Extracted records
══════════════════════════════

-- ==== Sys2Proof/Machine/HostUnit.lean ====
section
/-! DEFINITION. The Host Line Unit and the Notice Unit's request: taking and checking requests,
composing replies, STATUS, NOTICES, RESTART and REINIT, and what each event at the host line does
(chapters 8 and 9). -/

namespace Sys2Proof.Machine

/-! ### NOTICES (R163) -/

/-- The reply that returns the first `k` of the Notices held (R163). -/
def noticesReply (lost : Bool) (held : List Notice) (k : Nat) : HostReply :=
  .ok .notices
    (.flag lost :: .num k :: .num (held.length - k) :: ((held.take k).map Notice.group).flatten)

/-- How many Notices are returned: from the head, stopping before the first whose group would make the
reply longer than the host frame limit; `fuel` bounds them (R163). -/
def noticesTaken (lost : Bool) (held : List Notice) : Nat → Nat → Nat
  | 0, k => k
  | fuel + 1, k =>
    if k < held.length ∧ (noticesReply lost held (k + 1)).onLine.length ≤ Config.hostLine.maxFrame then
      noticesTaken lost held fuel (k + 1)
    else k

/-- NOTICES (R163): up to four Notices are returned and removed, and LOST is reported and cleared. -/
def noticesRequest (s : State) : Answered :=
  let k := noticesTaken s.lost s.notices 4 0
  return ({ s with notices := s.notices.drop k, lost := false }, noticesReply s.lost s.notices k)

/-! ### STATUS, RESTART and REINIT (R157, R158, R172) -/

/-- The eight figures of a STATUS report (R157). -/
def State.statusFigures (s : State) : List Figure :=
  [.text (deviceText s.lockMark), .num s.ret.current.edition, .num s.ret.next.edition,
    .num s.ret.lastOrder, .num s.ret.queue.length, .num s.notices.length, .num s.host.speed.baud,
    .text s.host.latchText]

/-- STATUS (R157): the report, and the host latched conditions emptied. -/
def statusRequest (s : State) : Answered :=
  return (s.setHost { s.host with overrun := false, frameError := false },
    .ok .status s.statusFigures)

/-- RESTART in NORMAL (R158). -/
def restartRequest (s : State) : Answered :=
  return (s.setHost { s.host with restartPending := some .restart }, .ok .restart [])

/-- REINIT (R172): refused STATE in NORMAL; in LOCKED the contents are reinitialised and restart
pending is set. -/
def reinitRequest (s : State) : Answered := do
  refuseIf (s.lockMark = false) .state 0
  return (s.reinitialised.setHost { s.host with restartPending := some .reinit }, .ok .reinit [])

/-! ### Taking a request (R149, R152) -/

/-- The owning block's part of a request whose checks of R152 have passed (R152, the table). -/
def perform (v : HostVerb) (fs : List Text) (s : State) : Answered :=
  match v with
  | .refill => refillRequest fs s
  | .withdraw => withdrawRequest fs s
  | .spoilref => spoilrefRequest fs s
  | .recall => recallRequest fs s
  | .levels => levelsRequest fs s
  | .limits => limitsRequest fs s
  | .funds => fundsRequest s
  | .portfunds => portfundsRequest fs s
  | .band => bandRequest fs s
  | .quote => quoteRequest fs s
  | .surch => surchRequest fs s
  | .raterep => raterepRequest fs s
  | .tier => tierRequest fs s
  | .edition => editionRequest fs s
  | .activate => activateRequest fs s
  | .clearnext => clearnextRequest s
  | .cancel => cancelRequest fs s
  | .line => lineRequest fs s
  | .receive => receiveRequest fs s
  | .sell => sellRequest fs s
  | .returnStock => returnRequest fs s
  | .count => countRequest fs s
  | .stockrep => stockrepRequest fs s
  | .discrep => discrepRequest fs s
  | .offer => offerRequest fs s
  | .suspend => suspendRequest fs s
  | .resume => resumeRequest fs s
  | .portrep => portrepRequest fs s
  | .meterreset => meterresetRequest fs s
  | .loop => loopRequest fs s
  | .linetest => linetestRequest fs s
  | .notices => noticesRequest s
  | .status => statusRequest s
  | .restart => restartRequest s
  | .reinit => reinitRequest s

/-- Whether a verb is served while the device state is LOCKED (R152, check 2). -/
def HostVerb.servedLocked : HostVerb → Bool
  | .status | .reinit => true
  | _ => false

/-- The outcome of a request taken: the checks of R152, and then its owning block (R149, R154). A
refused request changes nothing. -/
def answerRequest (f : Frame) (s : State) : State × HostReply :=
  match verbOf f.verb with
  | none => (s, .unknown (f.verb.take Config.echoMax))
  | some v =>
    if s.lockMark && !v.servedLocked then (s, .no v .locked 0 none)
    else if f.fields.length ≠ v.fieldCount then (s, .no v .fields 0 none)
    else
      match perform v f.fields s with
      | .error e => (s, .no v e.word e.pos e.extra)
      | .ok r => r

/-- A reply is composed into the free host slot (R147, R149). -/
def State.reply (r : HostReply) (s : State) : State :=
  s.setHost { s.host with slots := s.host.slots.put r }

/-- A request is taken: its outcome, and its reply in the free slot (R149). -/
def State.takeRequest (f : Frame) (s : State) : State :=
  (answerRequest f s).1.reply (answerRequest f s).2

/-- Whether the Host Line Unit may take a request (R149). -/
def State.mayTake (s : State) : Bool := s.host.slots.hasFree && s.host.restartPending.isNone

/-- Requests are taken from the head of the Host Input Hold while a slot is free and restart pending is
clear; `fuel` bounds them (R149). -/
def State.takeHeld : Nat → State → State
  | 0, s => s
  | fuel + 1, s =>
    match s.host.hold with
    | [] => s
    | f :: rest =>
      if s.mayTake then takeHeld fuel ((s.setHost { s.host with hold := rest }).takeRequest f) else s

/-- A complete request reaches the Host Line Unit: it joins the Host Input Hold, and is taken at once
when it can be; at a full hold it is discarded and HOST-OVERRUN latched (R148, R149). -/
def State.requestArrives (f : Frame) (s : State) : State :=
  if s.host.hold.length < Config.holdMax then
    (s.setHost { s.host with hold := s.host.hold ++ [f] }).takeHeld Config.holdMax
  else s.latchHostOverrun

/-- A host frame ends faulty (R150): HOST-FRAME-ERROR is latched, and a FRAME reply composed when a slot
is free and restart pending is clear. -/
def State.hostFault (r : FaultReason) (s : State) : State :=
  let t := s.latchHostFrameError
  if t.mayTake then t.reply (.frame r) else t

/-- The receiver of the host line takes a step, and the termination, if there is one, its effect
(R132). -/
def State.hostReceives (step : Receiver → Receiver × Option Termination) (s : State) : State :=
  let r := step s.host.rx
  let t := s.setHost { s.host with rx := r.1 }
  match r.2 with
  | some (.complete f) => t.requestArrives f
  | some (.fault e) => t.hostFault e
  | none => t

/-! ### The host transmitter, breaks and the pending restart (R149, R151, R158, R159) -/

/-- Whether a reply is that of the RESTART or REINIT whose restart is pending (R158, R172). -/
def HostReply.isRestart : HostReply → Bool
  | .ok .restart _ => true
  | .ok .reinit _ => true
  | _ => false

/-- The part restarts with the cause of the pending restart: the straps are read again and the meter
lines sampled, whatever levels they have then (R158, R171, R172, R176; log entry 10). -/
def State.restartNow (s : State) : State :=
  match s.host.restartPending with
  | some c => ({ s with sampled := s.sampled + 1 } : State).startFrom c (Config.pinsFound s.sampled)
  | none => s

/-- The last character of a host reply has gone (R149): its slot frees and the held requests are taken;
the reply of a pending restart ends in the restart (R158, R171). With no reply in a slot there is no such
event. -/
def State.hostSlotFrees (s : State) : State :=
  match s.host.slots.first with
  | none => s
  | some r =>
    if r.isRestart && s.host.restartPending.isSome then s.restartNow
    else
      (s.setHost { s.host with slots := s.host.slots.release, begun := false }).takeHeld Config.holdMax

/-- The host line's break detector reports a break (R151). `begun` says that the first character of the
reply composed earliest has gone; once known, it stays known until that reply's slot frees. A pending
restart whose reply the break discards is made at the break (R159). -/
def State.hostBreaks (begun : Bool) (s : State) : State :=
  let known := s.host.begun || begun
  let kept := s.host.slots.keepBegun known
  let t := s.setHost { s.host with
    rx := .idleWait
    hold := []
    slots := kept
    begun := known && kept.first.isSome
    frameError := true }
  if t.host.restartPending.isSome && !(kept.frames.any HostReply.isRestart) then t.restartNow else t

/-- The last character of a reply to RESTART or REINIT has gone, with the pins as then found (R171,
R172): only the cause that is pending, with its reply the one being sent, restarts the part. -/
def State.restartEvent (c : Cause) (pins : Pins) (s : State) : State :=
  if s.host.restartPending = some c && s.host.slots.first.any HostReply.isRestart then
    s.startFrom c pins
  else s

end Sys2Proof.Machine
end

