-- ==== Sys2Proof/Machine/MeterMeanings.lean ====
section
/-! DEFINITION. The meanings of the rows of the meter lines, of the receivers' timers and characters,
and of the Run timers. An event that the manual does not let reach a line, a Port or a Run in its
present state leaves the part as it is (log entry 2). -/

namespace Sys2Proof.Machine

/-- The idle gap elapses at a receiver in IDLE-WAIT (R126). -/
def execIdleGapElapsed (line : Line) (s : State) : Host.Outcome State Fault Refusal :=
  s.during fun t =>
    match line with
    | .host => t.setHost { t.host with rx := t.host.rx.idleGap }
    | .meter p => t.meterIdleGap p

/-- A receiver of a line takes a step (R126, R132). -/
def State.receives (line : Line) (step : Receiver → Receiver × Option Termination) (s : State) :
    State :=
  match line with
  | .host => s.hostReceives step
  | .meter p => s.meterReceives p step

/-- The intercharacter limit expires in COLLECT: the frame ends GAP (R130). -/
def execIntercharacterLimitExpiry (line : Line) (s : State) : Host.Outcome State Fault Refusal :=
  s.during (State.receives line (Receiver.fault .gap))

/-- The message limit expires in COLLECT: the frame ends TOOSLOW (R130). -/
def execMessageLimitExpiry (line : Line) (s : State) : Host.Outcome State Fault Refusal :=
  s.during (State.receives line (Receiver.fault .tooslow))

/-- A meter receiver ends the frame it collects COMPLETE (R128, R132, R137). -/
def execMeterFrameComplete (port : Port) (s : State) : Host.Outcome State Fault Refusal :=
  s.during (State.meterReceives port Receiver.complete)

/-- A meter receiver ends the frame it collects with a faulty reason (R132). -/
def execMeterFrameError (port : Port) (reason : FaultReason) (s : State) :
    Host.Outcome State Fault Refusal :=
  s.during (State.meterReceives port (Receiver.fault reason))

/-- The last character of a meter frame has gone, and its slot frees (R140, R141). -/
def execMeterSlotFree (port : Port) (s : State) : Host.Outcome State Fault Refusal :=
  s.during (State.meterSlotFrees port)

/-- A HOLD received cleanly from a meter (R139). -/
def execHold (port : Port) (s : State) : Host.Outcome State Fault Refusal :=
  s.during (State.meterFlow port .hold)

/-- A GO received cleanly from a meter (R139). -/
def execGo (port : Port) (s : State) : Host.Outcome State Fault Refusal :=
  s.during (State.meterFlow port .go)

/-- An ANNOUNCE of a meter reaches its Meter Line Unit complete (R108, R109, R137). -/
def execAnnounce (port : Port) (fields : List Text) (s : State) : Host.Outcome State Fault Refusal :=
  s.during (State.frameArrives port ⟨announceVerb, fields⟩)

/-- A RUN of a meter reaches its Meter Line Unit complete (R60 to R63, R137). -/
def execRun (port : Port) (fields : List Text) (s : State) : Host.Outcome State Fault Refusal :=
  s.during (State.frameArrives port ⟨runVerb, fields⟩)

/-- A DONE of a meter reaches its Meter Line Unit complete (R69, R70, R137). -/
def execDone (port : Port) (fields : List Text) (s : State) : Host.Outcome State Fault Refusal :=
  s.during (State.frameArrives port ⟨doneVerb, fields⟩)

/-- A STOP of a meter reaches its Meter Line Unit complete (R71, R72, R137). -/
def execStop (port : Port) (fields : List Text) (s : State) : Host.Outcome State Fault Refusal :=
  s.during (State.frameArrives port ⟨stopVerb, fields⟩)

/-- A meter record with another verb reaches its Meter Line Unit complete (R105, R137). -/
def execMeterUnknownVerb (port : Port) (verb : Text) (fields : List Text) (s : State) :
    Host.Outcome State Fault Refusal :=
  s.during (State.frameArrives port ⟨verb, fields⟩)

/-- A meter line has been at space for 2 character times (R133). -/
def execBreakDetected (port : Port) (s : State) : Host.Outcome State Fault Refusal :=
  s.during (State.breakEvent port)

/-- A break on a meter line ends before 1 second: meter reset (R133, R134, R118). -/
def execMeterReset (port : Port) (s : State) : Host.Outcome State Fault Refusal :=
  s.during (State.meterResetEvent port)

/-- A space on a meter line reaches 1 second: line down (R133, R134, R117). -/
def execLineDown (port : Port) (s : State) : Host.Outcome State Fault Refusal :=
  s.during (State.lineDownEvent port)

/-- A meter line with its line-up flag clear has marked for 100 ms: line up (R133, R119). -/
def execLineUp (port : Port) (s : State) : Host.Outcome State Fault Refusal :=
  s.during (State.lineUpEvent port)

/-- The looped receiver ends a frame, COMPLETE (`none`) or faulty, and the line test ends (R146). -/
def execLoopbackTestEnd (port : Port) (fault : Option FaultReason) (s : State) :
    Host.Outcome State Fault Refusal :=
  s.during fun t =>
    if (t.record port).state = .loopback then
      match fault with
      | none => t.meterReceives port Receiver.complete
      | some r => t.meterReceives port (Receiver.fault r)
    else t

/-- A line test times out (R146). -/
def execLoopbackTestTimeout (port : Port) (s : State) : Host.Outcome State Fault Refusal :=
  s.during (State.testTimesOut port)

/-- The silence timer of a Port's Run expires (R78). -/
def execSilenceTimerExpiry (port : Port) (s : State) : Host.Outcome State Fault Refusal :=
  s.during (State.silenceExpired port)

/-- The wait timer of a Port's Run expires (R79). -/
def execWaitTimerExpiry (port : Port) (s : State) : Host.Outcome State Fault Refusal :=
  s.during (State.waitExpired port)

/-- A character is received on a line (R126 to R129). A clean flow character is recognised as such
(R131). -/
def execCharacterReceived (line : Line) (char : Chr) (error : CharError) (s : State) :
    Host.Outcome State Fault Refusal :=
  s.during fun t =>
    match (if Line.error line error = .clean then flowOf char else none), line with
    | some _, .host => t.hostReceives Receiver.flow
    | some f, .meter p => t.meterFlow p f
    | none, .host =>
      t.hostReceives (Receiver.receive Config.hostLine.maxFrame char (Line.error line error))
    | none, .meter p => t.meterHears p char error

/-- The transmitter ends the break of a METERRESET (R143). -/
def execMeterresetBreakEnd (port : Port) (s : State) : Host.Outcome State Fault Refusal :=
  s.during (State.breakEnds port)

end Sys2Proof.Machine
end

══════════════════════════════

### The problem
Write out the records above exactly, from the opening line to the line with "R158, R172) -/", including both, with nothing added.

### Task output
-- ==== Sys2Proof/Machine/HostUnit.lean ====
section
/-! DEFINITION. The Host Line Unit and the Notice Unit's request: taking and checking requests,
composing replies, STATUS, NOTICES, RESTART and REINIT, and what each event at the host line does
(chapters 8 and 9). -/

namespace Sys2Proof.Machine

/-! ### NOTICES (R163) -/

/-- The reply that returns the first `k` of the Notices held (R163). -/
def noticesReply (lost : Bool) (held : List Notice) (k : Nat) : HostReply :=
  .ok .notices
    (.flag lost :: .num k :: .num (held.length - k) :: ((held.take k).map Notice.group).flatten)

/-- How many Notices are returned: from the head, stopping before the first whose group would make the
reply longer than the host frame limit; `fuel` bounds them (R163). -/
def noticesTaken (lost : Bool) (held : List Notice) : Nat → Nat → Nat
  | 0, k => k
  | fuel + 1, k =>
    if k < held.length ∧ (noticesReply lost held (k + 1)).onLine.length ≤ Config.hostLine.maxFrame then
      noticesTaken lost held fuel (k + 1)
    else k

/-- NOTICES (R163): up to four Notices are returned and removed, and LOST is reported and cleared. -/
def noticesRequest (s : State) : Answered :=
  let k := noticesTaken s.lost s.notices 4 0
  return ({ s with notices := s.notices.drop k, lost := false }, noticesReply s.lost s.notices k)

/-! ### STATUS, RESTART and REINIT (R157, R158, R172) -/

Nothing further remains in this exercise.